Required work:
Retype word for word the lines of the data below, from the first to the one bearing "echo request. -/", with that one included.

Excerpted records:

-- ==== Sys2Proof/Tests/Slice0.lean ====
section
/-! SUPPORT. The model's own tests. Expected values come from the spec: its worked examples (95_test_vectors.md), its encodings
(30_encoding.md), or a hand calculation from a rule; each test's docstring names the source. -/

open Sys2Proof Sys2Proof.Machine Sys2Proof.Claims

namespace Sys2Proof.Tests

/-! ### Small states -/

/-- A buffer that holds these bytes from address 0. -/
def bytesAt (packet : List Byte) : Memory := packet.zipIdx.map fun cell => (cell.2, cell.1)

/-- A block decoding a packet of length `len` whose bytes were written before START. -/
def busy (len ts : Word) (packet : List Byte) : State :=
  { State.reset with phase := .busy, lenL := len, tsL := ts, buffer := bytesAt packet, turn := .block }

/-- A block whose host has one event to do. -/
def withEvent (s : State) (e : HostEvent) : State := { s with hostQueue := [e], turn := .host }

/-- What a buffer of these bytes holds at every address. -/
def bytesOf (packet : List Byte) (a : Nat) : Byte := packet.getD a 0#8

/-- The next state of an outcome, if it is one. -/
def nextOf (o : Host.Outcome State Fault Refusal) : Option State :=
  match o with
  | .next s => some s
  | .fault _ => none
  | .refused _ => none

/-- H0 of 95_test_vectors.md section 3, with byte 0, bytes 6 and 7 and the protocol as given. -/
def header (b0 b6 b7 proto : Byte) : List Byte :=
  [b0, 0x00, 0x00, 0x14, 0x00, 0x00, b6, b7, 0x40, proto, 0x00, 0x00, 0x0A, 0x00, 0x00, 0x01, 0x0A, 0x00, 0x00, 0x02]

/-- H0 itself: protocol 250. -/
def h0 : List Byte := header 0x45 0x00 0x00 0xFA

/-- T0 of 95_test_vectors.md section 3.2. -/
def t0 : List Byte :=
  [0x30, 0x39, 0x00, 0x50, 0x00, 0x00, 0x00, 0x00, 0x00, 0x00, 0x00, 0x00, 0x50, 0x02, 0x20, 0x00]

/-- The packet of program P1 (95_test_vectors.md section 6), example E4 of the source. -/
def p1 : List Byte :=
  [0x45, 0x00, 0x00, 0x28, 0x00, 0x01, 0x00, 0x00, 0x40, 0x06, 0x66, 0xCD, 0x0A, 0x00, 0x00, 0x01, 0x0A, 0x00, 0x00, 0x02] ++
  [0x30, 0x39, 0x00, 0x50, 0x00, 0x00, 0x00, 0x00, 0x00, 0x00, 0x00, 0x00, 0x50, 0x02, 0x20, 0x00, 0x00, 0x00, 0x00, 0x00]

/-- The packet of V-D7: UDP, ports 5353. -/
def udpPacket : List Byte := header 0x45 0x00 0x00 0x11 ++ [0x14, 0xE9, 0x14, 0xE9, 0x00, 0x08]

/-- The packet of V-D9: ICMP echo request. -/
def icmpPacket : List Byte := header 0x45 0x00 0x00 0x01 ++ [0x08, 0x00]

/-- P1's block while BUSY. -/
def tcpBusy : State := busy 40 45296789 p1

/-- V-D7's block while BUSY. -/
def udpBusy : State := busy 26 0 udpPacket

/-- V-D9's block while BUSY. -/
def icmpBusy : State := busy 22 0 icmpPacket

/-- V-H3's block while BUSY. -/
def otherBusy : State := busy 20 0 h0

/-- A block with a completed decode of V-H3's packet. -/
def otherDone : State := doneWith otherBusy (wholeDecode (bytesOf h0) 20 0)

/-! ### WellFormed: each check refuses a term (R83, R85) -/

theorem test_wf_version : Instr.wellFormed (.unsupportedVersion 4) = false := by decide
theorem test_wf_ihl03 : Instr.wellFormed (.malformedIhl03 4) = false := by decide
theorem test_wf_overlength : Instr.wellFormed (.malformedOverlength 4) = false := by decide
theorem test_wf_tcp : Instr.wellFormed (.decodeTcp 4) = false := by decide
theorem test_wf_udp : Instr.wellFormed (.decodeUdp 4) = false := by decide
theorem test_wf_icmp : Instr.wellFormed (.decodeIcmp 4) = false := by decide
theorem test_wf_other : Instr.wellFormed (.decodeOther 4 250) = false ∧ Instr.wellFormed (.decodeOther 5 1) = false ∧
    Instr.wellFormed (.decodeOther 5 6) = false ∧ Instr.wellFormed (.decodeOther 5 17) = false := by decide
theorem test_wf_reserved : Instr.wellFormed (.cmdReserved 1) = false ∧ Instr.wellFormed (.cmdReserved 0) = false := by
  decide

/-! ### Decoding: words written out from the encodings -/

/-- R83 line 1: any key, with LEN_L 0 and 19. -/
theorem test_decode_ipTruncated : decodeKey 0 0x4506#16 = .ipTruncated ∧ decodeKey 19 0x60FA#16 = .ipTruncated := by decide

/-- R83 line 2: versions 0 (V-H4a), 6 and 15 (V-H4e). -/
theorem test_decode_unsupportedVersion : decodeKey 60 0b0000_0101_11111010#16 = .unsupportedVersion 0 ∧
    decodeKey 40 0b0110_0000_00000000#16 = .unsupportedVersion 6 ∧
    decodeKey 60 0b1111_0101_11111010#16 = .unsupportedVersion 15 := by decide

/-- R83 line 3: IHL 0 and 3 (V-H5a, V-H5d). -/
theorem test_decode_malformedIhl03 : decodeKey 60 0b0100_0000_11111010#16 = .malformedIhl03 0 ∧
    decodeKey 60 0b0100_0011_11111010#16 = .malformedIhl03 3 := by decide

/-- R83 line 3: IHL 4 (V-H5e). -/
theorem test_decode_malformedIhl4 : decodeKey 60 0b0100_0100_11111010#16 = .malformedIhl4 := by decide

/-- R83 line 4: V-H6b and V-H6c. -/
theorem test_decode_malformedOverlength : decodeKey 23 0b0100_0110_11111010#16 = .malformedOverlength 6 ∧
    decodeKey 59 0b0100_1111_11111010#16 = .malformedOverlength 15 := by decide

/-- R83 line 5. -/
theorem test_decode_tcp : decodeKey 20 0b0100_0101_00000110#16 = .decodeTcp 5 ∧
    decodeKey 60 0b0100_1111_00000110#16 = .decodeTcp 15 := by decide

/-- R83 line 6. -/
theorem test_decode_udp : decodeKey 26 0b0100_0101_00010001#16 = .decodeUdp 5 ∧
    decodeKey 24 0b0100_0110_00010001#16 = .decodeUdp 6 := by decide

/-- R83 line 7. -/
theorem test_decode_icmp : decodeKey 22 0b0100_0101_00000001#16 = .decodeIcmp 5 := by decide

/-- R83 line 8: the protocols next to 1, 6 and 17, and the ends of the range. -/
theorem test_decode_other :
    ([0, 2, 5, 7, 16, 18, 147, 148, 255] : List Byte).map (fun p => decodeKey 20 (0b0100_0101#8 ++ p)) =
      ([0, 2, 5, 7, 16, 18, 147, 148, 255] : List Byte).map (fun p => Instr.decodeOther 5 p) := by decide

/-- R85: bit 0 with bits 31:1 clear. -/
theorem test_decode_start : decodeCmd 0b1#32 = .start := by decide
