-- ==== Sys2Proof/Syntax.lean ====
section
/-! DEFINITION. The commands of the T1024: one constructor per row of the opcode table, with the row's operands. Operands
that the world outside supplies with a command (data read, what a comparator sees, the outcome of a physical process) are
operands of the command too. -/

namespace Sys2Proof

/-- An engine number, E0000 to E1023 (01). -/
abbrev EngineNo := BitVec 10
/-- A parcel number, P00 to P31 (01). -/
abbrev ParcelNo := BitVec 5
/-- A site number, S00 to S63 (05 R141). -/
abbrev SiteNo := BitVec 6
/-- A Sahoux link number, 0 to 3 (05 R154). -/
abbrev LinkNo := BitVec 2
/-- A visible datum time: fraction [15:0], nanoseconds [47:16], seconds [95:48] (13 R367). -/
abbrev DatumTime := BitVec 96

/-- The descriptor a descriptor row starts: its command ring, its index in the ring, its tag and its irq flag (12 R353,
R358). -/
structure DescRef where
  ring : BitVec 6
  index : BitVec 32
  tag : BitVec 16
  irq : Bool
deriving DecidableEq, Repr

/-- One 4 KiB block of host data with its check array entry (12 R356); `err` holds the AER status words, uncorrectable and
correctable, of the error that reading it from host memory returned (12 R366). -/
structure HostBlock where
  data : List Byte
  check : Word
  err : Option (Word × Word)
deriving DecidableEq, Repr

/-- The data reference of an output descriptor: data address, check array address, block count (12 R356). -/
structure DataOut where
  addr : Quad
  checks : Quad
  blocks : BitVec 32
deriving DecidableEq, Repr

/-- A host write to BAR0: offset, size in bytes, value (01 R28); `err` holds the AER status words of an error that came with it, a
poisoned write's among them (12 R366). -/
structure BarWrite where
  off : BitVec 25
  size : BitVec 4
  value : Quad
  err : Option (Word × Word) := none
deriving DecidableEq, Repr

/-- What the host programs in configuration space beside Bus Master Enable (12 R343, R352, R366, 13 R375, 15 R404): Max_Payload_Size and
Max_Read_Request_Size as coded, the enables of 10-bit and 14-bit tags, PTM Enable, MSI-X Enable and function mask, ASPM L1, D3hot, the AER
masks and severity, and the AER status bits that the write clears. -/
structure PciCtl where
  mps : BitVec 3
  mrrs : BitVec 3
  tags : BitVec 2
  ptm : Bool
  msix : Bool
  fmask : Bool
  aspm : Bool
  d3 : Bool
  uncMask : Word
  corMask : Word
  uncSev : Word
  uncClear : Word
  corClear : Word
deriving DecidableEq, Repr

/-- What a descriptor fetch brings: the 64-byte descriptors read, then possibly an error with its AER uncorrectable and
correctable status (12 R350, R366). -/
structure Fetch where
  descs : List (List Byte)
  err : Option (Word × Word)
deriving DecidableEq, Repr

/-- Where a record due to an event ring waits: the event buffer, or the FQ of a parcel (01 R32, 06 R186). -/
inductive EvSource where
  | buffer
  | parcel (p : ParcelNo)
deriving DecidableEq, Repr

/-- What the channel's comparator inputs and the memories show for the period that begins: CMPH and CMPL at S1; in a
window, the successive input states from S1 to S2; whether a word or slot used for the period is uncorrectable, and how
many uses were corrected (02 R43, 03 R101). -/
structure Obs where
  h : Bool
  l : Bool
  win : List (Bool × Bool)
  unc : Bool
  corr : BitVec 8
  wordUnc : Bool := false
  wordCorr : BitVec 8 := 0
deriving DecidableEq, Repr

/-- A count operand: bits [19:0] for r = 0, or a counter for r = 1 (03 R74). -/
inductive CountOp where
  | imm (n : BitVec 20)
  | reg (k : BitVec 3)
deriving DecidableEq, Repr

/-- The outcome of reading lines of the deep vector memory: corrected words, and the addresses of the uncorrectable lines
(06 R177). -/
structure Ecc where
  corr : BitVec 16
  bad : List (BitVec 35)
deriving DecidableEq, Repr

/-- A stream of the streamer: an engine's, or a parcel's CQ stream (06 R191, R197). -/
inductive StreamId where
  | engine (e : EngineNo)
  | cq (p : ParcelNo)
deriving DecidableEq, Repr

/-- The fields common to run-control messages as received: link, site, sending device, sequence number (05 R158). -/
structure MsgHead where
  link : LinkNo
  site : SiteNo
  dev : BitVec 4
  seq : BitVec 8
deriving DecidableEq, Repr

/-- What a CAL_MEASURE finds: Tj, replica reading and load index, each the mean over the measurement, and, of every channel, the arrivals
of the transitions of its repetition slots after their launch ticks' start, in units of 0.5 ps, signed (07 R205, R206). -/
structure CalSeen where
  tj : Byte
  replica : BitVec 16
  load : Byte
  arrivals : List (List (BitVec 32))
deriving DecidableEq, Repr

/-- The outcome of one NORMAL read of a flash page: bits corrected, and whether it is uncorrectable (09 R259, R280). -/
structure PageRead where
  bits : BitVec 4
  unc : Bool
deriving DecidableEq, Repr

/-- One rail of the telemetry: current in 10 mA units and voltage in mV (15 R426, R430). -/
structure RailTel where
  ma10 : BitVec 16
  mv : BitVec 16
deriving DecidableEq, Repr
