-- ==== Sys2Proof/Config.lean ====
section
/-! DEFINITION. What one part of stepping B0 fixes and the manual leaves to the part: fuses, the firmware release, and
the free values. Each opaque constant has no body: nothing can be proved of its value. -/

namespace Sys2Proof.Config

/-- The speed-grade fuse (00 R2, 12 DEV_REV [8]): true on a -12 part. Free: every statement holds for both grades. -/
opaque speed12 : Bool

/-- The temperature-grade fuse (00 R2, 12 DEV_REV [9]): true on grade X. -/
opaque gradeX : Bool

/-- Minor version and build of the firmware release, bits [15:0] of DEV_FW (12 R456). The manual holds for every
release that reports major version 1. -/
opaque fwMinorBuild : BitVec 16

/-- Selects the fused unique number (12 R456). -/
opaque uidSeed : Nat

/-- The 64-bit unique number of DEV_UID_LO and DEV_UID_HI: any value but 0 (12 R456). -/
def uid : Nat := uidSeed % (2 ^ 64 - 1) + 1

/-- The part of a site's control lead that lies beyond the device's own links, in datum ticks (05 R167): it depends on links
of other devices. -/
opaque farLead : Nat → Nat

/-- A link of a site's route that joins two other devices uses version 1: by site (05 R163). -/
opaque farV1 : Nat → Bool

/-- A REFUSE with cause 0x02 from a device that has not replied READY tells of a run reset or an abort there, and not of a run that is
active there (05 R144, R147): by site and datum tick. The message has one code for both. -/
opaque refuseIsReset : Nat → Nat → Bool

/-- The cycle count, at its boundary b, of a requesting engine of another device: by site and engine (05 R150). The STALL
message does not carry it. -/
opaque farCycle : Nat → Nat → Nat

/-- What a lane's scrambler holds before its first block, by lane (05 R154). -/
opaque scrambler : Nat → Nat

/-- Where the median of 64 latencies lies when the two middle ones differ (05 R162): the manual names no choice. -/
opaque medianTie : Nat → Nat → Nat

/-- The level of a pad, or of a signal inside the part, that the manual does not give: by number of the signal and datum tick.
Pads 0 to 95 as driven from outside; 288 + n what a serial output of pin n carries (14 R386, R401, R402). -/
opaque padFree : Nat → Nat → Bool

/-- FIO cycles between two datum ticks: FIO runs at 200 MHz ±5 % (01, Clock sources; 14 R401). -/
opaque fioCycles : Nat → Nat → Nat

/-- What a byte of an interrupted or uncorrectable flash page reads as: by page and byte (09 R277, R285: the data as read). -/
opaque flashRaw : Nat → Nat → BitVec 8

/-- The driver-enable and joint bits that are 1 in frames 135 to 142, by frame number, in frame-address order: their places within the
frames are not described (08 R226). -/
opaque tapBits : List (Nat × List (BitVec 8)) → List TapBit

/-- The first bit that makes the second driver of a segment; `seen` lists the segments driven by the bits before (08 R235). -/
def secondDriver : List TapBit → List Nat → Option TapBit
  | [], _ => none
  | x :: xs, seen => if seen.contains x.seg then some x else secondDriver xs (x.seg :: seen)

/-- The long-line rule on frames 135 to 142: the frame address of the bit that makes the second driver of the first violating segment, if
the frames, by frame number, break the rule (08 R235). -/
def longLine (frames : List (Nat × List (BitVec 8))) : Option Nat := (secondDriver (tapBits frames) []).map (·.frame)

/-- The first segment with a second driver, for frames as `longLine` takes them (11 R332). -/
def segment (frames : List (Nat × List (BitVec 8))) : Nat := ((secondDriver (tapBits frames) []).map (·.seg)).getD 0

/-- The design that configuration frames set up, by frame number, but for the bits of `tapBits`: the bit layout within frames is not
described (08 R226). -/
opaque netlist : List (Nat × List (BitVec 8)) → Design

/-- The value of a wire in a combinational loop, and of a long-line segment whose drivers differ: by its number and datum tick (08
R236). -/
opaque unsettled : Nat → Nat → Bool

/-- A user clock rises, or falls, within a datum tick: by net and tick (08 R238). -/
opaque userRises : Nat → Nat → Bool
opaque userFalls : Nat → Nat → Bool

/-- What a judgement of an engine's source assumes of a BFL or ENDM whose decision is still to come: that it branches, or that its match
is met; by engine, word address and datum tick (05 R148, R458). -/
opaque branchAhead : Nat → Nat → Nat → Bool

/-- A readback capture takes the old value of a flip-flop that a user clock clocks within 1 t of its edge, and not the new one: by cell and
datum tick (08 R253). -/
opaque rbOld : Nat → Nat → Bool

/-- Of two accesses to a RAM word by ports on different nets within 1 ns, the later one in time takes effect first: by word and datum
tick (08 R231). -/
opaque ramSwap : Nat → Nat → Bool

/-- The datum ticks for which the fabric's nets pause at a change of its level, at most 40 µs: by datum tick (08 R240, 15 R420). -/
opaque levelPause : Nat → Nat

/-- A mean of a measurement that is no whole number of its unit is rounded up: by sum and count (07 R206, R209). -/
opaque meanUp : Int → Nat → Bool

/-- A field of a CAL_MEASURE result that has no value in its format: the mean and spread of no transition, a spread or a count past 16
bits; by channel and byte offset (07 R206). -/
opaque calOpen : Nat → Nat → Nat

/-- When a channel that CAL_MEASURE stimulates returns to its level before the launch, in ticks after the 64 t in which the transition
may be seen: by engine and repetition slot (07 R205). -/
opaque calReturn : Nat → Nat → Nat

/-- The running flash operation of a bank gains in a datum tick: a tick of erase time in which a pulse is applied, or a program pulse
completed; by bank and tick (09 R271, R272: verifies, ramps and resumes lie between pulses, and no pulse has a stated length). -/
opaque flashPulse : Nat → Nat → Bool

/-- The page of a slot's system part, 0 to 2,559, that holds a page of its significance map: their layout is not given (09 R262, 11
R330). -/
opaque sigPlace : Nat → Nat

/-- The BCH code of a flash page's data and address: its polynomial is not given (09 R259). -/
opaque pageCode : List (BitVec 8) → Nat → Nat

/-- The pages of a slot's system part, as made from an image's header and plaintext body: their layout is not given (09 R262, 10 R302). -/
opaque systemPages : List (BitVec 8) → List (List (BitVec 8))

/-- The frame address reported with a rejection of reason 0x0A that concerns no frame (10 R320). -/
opaque rejFrame : Nat → BitVec 32

/-- The rail that POWER_OVER_BUDGET names when no rail exceeds its own limit (15 R427): by datum tick. -/
opaque overRail : Nat → BitVec 8

/-- Control-clock cycles between two writes of a pin lock sequence that are spelled as plain register writes, which carry no time
(14 R393): by datum tick. -/
opaque lockCycles : Nat → Nat

end Sys2Proof.Config
end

Result for this task:
-- ==== Sys2Proof/Tests/Slice0.lean ====
section
/-! SUPPORT. The model's own tests. Expected values come from the spec: its worked examples (95_test_vectors.md), its encodings
(30_encoding.md), or a hand calculation from a rule; each test's docstring names the source. -/

open Sys2Proof Sys2Proof.Machine Sys2Proof.Claims

namespace Sys2Proof.Tests

/-! ### Small states -/

/-- A buffer that holds these bytes from address 0. -/
def bytesAt (packet : List Byte) : Memory := packet.zipIdx.map fun cell => (cell.2, cell.1)

/-- A block decoding a packet of length `len` whose bytes were written before START. -/
def busy (len ts : Word) (packet : List Byte) : State :=
  { State.reset with phase := .busy, lenL := len, tsL := ts, buffer := bytesAt packet, turn := .block }

/-- A block whose host has one event to do. -/
def withEvent (s : State) (e : HostEvent) : State := { s with hostQueue := [e], turn := .host }

/-- What a buffer of these bytes holds at every address. -/
def bytesOf (packet : List Byte) (a : Nat) : Byte := packet.getD a 0#8

/-- The next state of an outcome, if it is one. -/
def nextOf (o : Host.Outcome State Fault Refusal) : Option State :=
  match o with
  | .next s => some s
  | .fault _ => none
  | .refused _ => none

/-- H0 of 95_test_vectors.md section 3, with byte 0, bytes 6 and 7 and the protocol as given. -/
def header (b0 b6 b7 proto : Byte) : List Byte :=
  [b0, 0x00, 0x00, 0x14, 0x00, 0x00, b6, b7, 0x40, proto, 0x00, 0x00, 0x0A, 0x00, 0x00, 0x01, 0x0A, 0x00, 0x00, 0x02]

/-- H0 itself: protocol 250. -/
def h0 : List Byte := header 0x45 0x00 0x00 0xFA

/-- T0 of 95_test_vectors.md section 3.2. -/
def t0 : List Byte :=
  [0x30, 0x39, 0x00, 0x50, 0x00, 0x00, 0x00, 0x00, 0x00, 0x00, 0x00, 0x00, 0x50, 0x02, 0x20, 0x00]

/-- The packet of program P1 (95_test_vectors.md section 6), example E4 of the source. -/
def p1 : List Byte :=
  [0x45, 0x00, 0x00, 0x28, 0x00, 0x01, 0x00, 0x00, 0x40, 0x06, 0x66, 0xCD, 0x0A, 0x00, 0x00, 0x01, 0x0A, 0x00, 0x00, 0x02] ++
  [0x30, 0x39, 0x00, 0x50, 0x00, 0x00, 0x00, 0x00, 0x00, 0x00, 0x00, 0x00, 0x50, 0x02, 0x20, 0x00, 0x00, 0x00, 0x00, 0x00]

/-- The packet of V-D7: UDP, ports 5353. -/
def udpPacket : List Byte := header 0x45 0x00 0x00 0x11 ++ [0x14, 0xE9, 0x14, 0xE9, 0x00, 0x08]

/-- The packet of V-D9: ICMP echo request. -/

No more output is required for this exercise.